Additional environment details (AWS, VirtualBox, physical, etc.): Running Ubuntu 16.04 on Digital Ocean on all nodes.

About this issue

Original URL
State: closed
Created 7 years ago
Reactions: 7
Comments: 20 (5 by maintainers)

Most upvoted comments

Just had a similar problem on 17.05.0-ce, build 89658be

In production, one of our application started having connexion timeout issue. The replicas were sometimes flapping because the application healthcheck wasn’t working but all the application dependencies were running great (mysql, redis etc) and container healthcheck was working locally in the containers.

We were able to reproduce the timeout from the docker node with a curl 0.0.0.0:{servicePort}

Impossible from that point to know which container might be failing, we started scaling up and down the containers to reboot them all. Same problem.
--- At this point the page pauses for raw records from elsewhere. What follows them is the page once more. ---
-- ==== Sys2Proof/Machine/Arq.lean ====
section
/-! DEFINITION. The sending side of the session controller `ARQ` (42_arq_session.md R150 to R165): the meaning
of `SEND`, which is the atomic step `S.START`, the later steps of `SENDER`, and the timer. Each step rule is
one function that gives its whole effect; its guard stands in `senderStep` or beside it. -/

namespace Sys2Proof.Machine

open Sys2Proof

/-! ### `SEND`: the step `S.START` -/

/-- Sub-step `S.ALLOC` (R153). -/
def sAlloc (s : State) : State :=
  { s with pr := { s.pr with seq := s.seqCtr }, seqCtr := s.seqCtr + 1 }

/-- Sub-step `S.BUILD`, its effect when the payload fits (R154). -/
def sBuild (payload : Bytes) (s : State) : State :=
  { s with pr := { s.pr with frame := dataFrame s.cfgGen.bits payload s.pr.seq.toNat } }

/-- Sub-step `S.REGISTER` (R155). -/
def sRegister (s : State) : State :=
  { s with
    ws := { valid := true, seq := s.pr.seq, result := .pending, signal := false }
    pr := { s.pr with retriesUsed := 0, txPending := false, outcome := .none }
    phase := .sending }

/-- The payload of a `SEND` (R154): a text goes through `TXT2PAY`. -/
def sendPayload (bytes : Bytes) (isText : Bool) : Bytes := if isText then textToPayload bytes else bytes

/-- The step `S.START` (R152): `S.ACCEPT`, `S.ALLOC`, `S.BUILD`, `S.REGISTER`, as one atomic step. `Busy` and
`ConfigError(1)` change no register; `LengthError` comes after `S.ALLOC`. -/
def sStart (bytes : Bytes) (isText : Bool) (s : State) : State :=
  if s.phase ≠ .idle then s.raise errBusy
  else if s.cfgFault then s.raise errFrameGen
  else if Config.maxPayload < (sendPayload bytes isText).length then (sAlloc s).raise errLength
  else sRegister (sBuild (sendPayload bytes isText) (sAlloc s))

/-- The meaning of `SEND` (R152): `S.START`. The rest of the operation is the steps of `SENDER` below, and its
`RSP` comes at `S.FINISH` (R85, R240). An operand beyond a finite `BYTES_MAX` is refused, as U17 says. -/
def execSend (bytes : Bytes) (isText : Bool) (s : State) : Host.Outcome State Fault Refusal :=
  if buffersFit s.params 0 bytes.length then .next (sStart bytes isText s) else .refused .overCapacity

/-! ### The later steps of `SENDER` -/

/-- The effect of `S.TX` (R156); guard `PHASE = Sending` and `PR.txPending = 0`. -/
def sTx (s : State) : State :=
  { s.emit (.tx s.params.peerAddr s.pr.frame) with
    pr := { s.pr with retriesUsed := s.pr.retriesUsed + 1, txPending := true } }

/-- The effect of `S.TXS` (R157); guard `PHASE = Sending`, `PR.txPending = 1`, and the answer `ok` arrives. -/
def sTxs (ok : Bool) (s : State) : State :=
  if ok then
    { s with
      pr := { s.pr with txPending := false }
      timer := ackTimeoutTicks s.params
      phase := .awaitingAck }
  else
    { s with
      pr := { s.pr with txPending := false, outcome := .sendError }
      ws := { s.ws with result := .failed }
      phase := .failed }

/-- The effect of `S.WAKE` (R158); guard `PHASE = AwaitingAck` and `WS.signal = 1`. -/
def sWake (s : State) : State :=
  if s.ws.result = .acked then
    { s with pr := { s.pr with outcome := .success }, phase := .acked }
  else
    { s with pauseKind := true, timer := retryPauseTicks s.params, phase := .pausing }

/-- The effect of `S.TIMEOUT` (R159); guard `PHASE = AwaitingAck`, `WS.signal = 0` and `TIMER = 0`. -/
def sTimeout (s : State) : State :=
  { s with
    ws := { s.ws with result := .timedOut }
    pauseKind := false
    timer := retryPauseTicks s.params
    phase := .pausing }

/-- The effect of `S.PAUSE_END` (R160); guard `PHASE = Pausing` and `TIMER = 0`. The signal is cleared only
after a NACK. -/
def sPauseEnd (s : State) : State :=
  let ws := if s.pauseKind then { s.ws with signal := false } else s.ws
  if s.pr.retriesUsed.toNat < Config.maxRetries then { s with ws := ws, phase := .sending }
  else
    { s with
      ws := { ws with result := .failed }
      pr := { s.pr with outcome := .exhausted }
      phase := .failed }

/-- The `RSP` of a finished `SEND` (R161, R35): the status of `PR.outcome`, and nothing else of the registers. -/
def sReport (s : State) : State :=
  match s.pr.outcome with
  | .success => s.answer id
  | .exhausted => s.raise errExhausted
  | .sendError => s.raise errSend
  | .none => s

/-- The effect of `S.FINISH` (R161); guard `PHASE = Acked` or `PHASE = Failed`. -/
def sFinish (s : State) : State :=
  { sReport s with ws := { s.ws with valid := false }, phase := .idle }

/-- The next step of `SENDER` that waits for no transaction, if its guard holds (R151): `S.TX`, `S.WAKE`,
`S.TIMEOUT`, `S.PAUSE_END` or `S.FINISH`. The signal wins over the timeout (R211). -/
def senderStep (s : State) : State :=
  match s.phase with
  | .idle => s
  | .sending => if s.pr.txPending then s else sTx s
  | .awaitingAck => if s.ws.signal then sWake s else if s.timer = 0 then sTimeout s else s
  | .pausing => if s.timer = 0 then sPauseEnd s else s
  | .acked => sFinish s
  | .failed => sFinish s

/-- A `TXS` answer for `SENDER` (R157, U20): without a request it awaits, the answer is discarded. -/
def senderTxs (ok : Bool) (s : State) : State :=
  if s.phase = .sending ∧ s.pr.txPending then sTxs ok s else s

/-- The step `T.TICK` (R165). -/
def tTick (s : State) : State :=
  if (s.phase = .awaitingAck ∨ s.phase = .pausing) ∧ 0 < s.timer then { s with timer := s.timer - 1 } else s

end Sys2Proof.Machine
end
So we suspect one of the docker node to have some network issue. We started draining the nodes one at a time and the problem persist after all.

So we finally docker service rm the application service on the swarm manager and redeploy it, problem solved.
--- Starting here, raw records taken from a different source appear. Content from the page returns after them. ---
-- ==== Sys2Proof/Laws/Codec.lean ====
section
/-! SUPPORT. The byte order and the format part of `PARSE`, said once: what `memBytes` writes, `memRead` reads
back; when `parseFields` answers, and with what; which messages decode. -/

namespace Sys2Proof

@[simp] theorem memBytes_length (n v : Nat) : (memBytes n v).length = n := by
  induction n with
  | zero => rfl
  | succ n ih => simp [memBytes, ih]

/-- The two bytes of a 16-bit integer, most significant first (R53). -/
theorem memBytes_two (v : Nat) : memBytes 2 v = [BitVec.ofNat 8 (v / 256), BitVec.ofNat 8 v] := by
  simp [memBytes]

/-- Reading back the two bytes of a 16-bit integer (R53). -/
theorem memRead_memBytes_two {v : Nat} (h : v < 65536) (pre post : Bytes) :
    memRead (pre ++ memBytes 2 v ++ post) pre.length 2 = v := by
  simp [memRead, memBytes_two]
  omega

/-- When `parseFields` answers, and with what fields (R136, R56). -/
theorem parseFields_ok {f : Bytes} {x : Fields} :
    parseFields f = .ok x ↔ 6 ≤ f.length ∧ memRead f 3 2 = f.length - 6 ∧
      x =
        { version := f.getD 0 0
          type := f.getD 1 0
          seq := f.getD 2 0
          length := BitVec.ofNat 16 (f.length - 6)
          payload := (f.drop 5).take (f.length - 6)
          checksum := f.getD (f.length - 1) 0 } := by
  have hl : 6 ≤ f.length → ((f.drop 5).take (f.length - 6)).length = f.length - 6 := by
    intro h
    simp
    omega
  have hmin : Config.minFrameLen = 6 := rfl
  unfold parseFields
  rw [hmin]
  by_cases h1 : f.length < 6
  · simp only [h1, if_true, reduceCtorEq, false_iff]
    omega
  · have h6 : 6 ≤ f.length := by omega
    have hlen : ((f.drop Config.headerLen).take (f.length - 6)).length = f.length - 6 := hl h6
    simp only [h1, if_false, hlen]
    by_cases h2 : memRead f 3 2 = f.length - 6
    · simp only [h2, ne_eq, not_true_eq_false, if_false, Except.ok.injEq, h6, true_and]
      exact eq_comm
    · simp [h2]

/-- A message decodes when it is a frame whose type byte is not reserved (R80, R82). -/
theorem decode_message_ok {m : Bytes} {i : Instr} :
    decode (.message m) = .ok i ↔ ∃ f, parseFields m = .ok f ∧ selectWire f = .ok i := by
  simp only [decode, decodeMessage]
  cases parseFields m with
  | error e => simp
  | ok f => cases h : selectWire f <;> simp [h]

/-- Why a message does not decode (R82). -/
theorem decode_message_error {m : Bytes} {e : WireReject} :
    decode (.message m) = .error (.wire e) ↔ decodeMessage m = .error e := by
  simp only [decode]
  cases decodeMessage m <;> simp

end Sys2Proof
end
Some kind of network glitch in the swarm load balancing layer ? No clue. First time it occured in 2 years.

Unfortunately, I have no logs to provide at all. Nothing of interest in our whole logging stack regarding that issue. All I can tell is the container healthcheck was receiving a timeout, and it was the only application with that issue in the cluster.

¯_(ツ)_/¯

JnMik on Sep 8, 2017

I am having the same issue with docker 17.03 on Ubuntu Azure.

I don’t have swarm mode enabled. Just a single docker node.

An nginx container is running and binds to 80->80 and 443->443

45456d68f7a7        nginx:latest    "/bin/sh -c 'nginx..."   3 hours ago         Up 3 hours          0.0.0.0:80->80/tcp, 0.0.0.0:443->443/tcp   nginx

At some point (not sure when, have not looked much into it) I can’t reach the container through the eth0 interface.

nc -vz 10.1.4.223 80
nc: connect to 10.1.4.223 port 80 (tcp) failed: Connection refused

Localhost works fine

nc -vz localhost 80
Connection to localhost 80 port [tcp/http] succeeded!

giskou on Mar 9, 2017

I actually forgot about this issue. I have not experienced this anymore on the new versions of docker (I have experienced other issues especially with docker 18.09 on boot2docker) so I am closing this.

burgoyn1 on Dec 4, 2018

Same issue here Docker version 17.11.0-ce, build 1caf76c

gnasr on Dec 23, 2017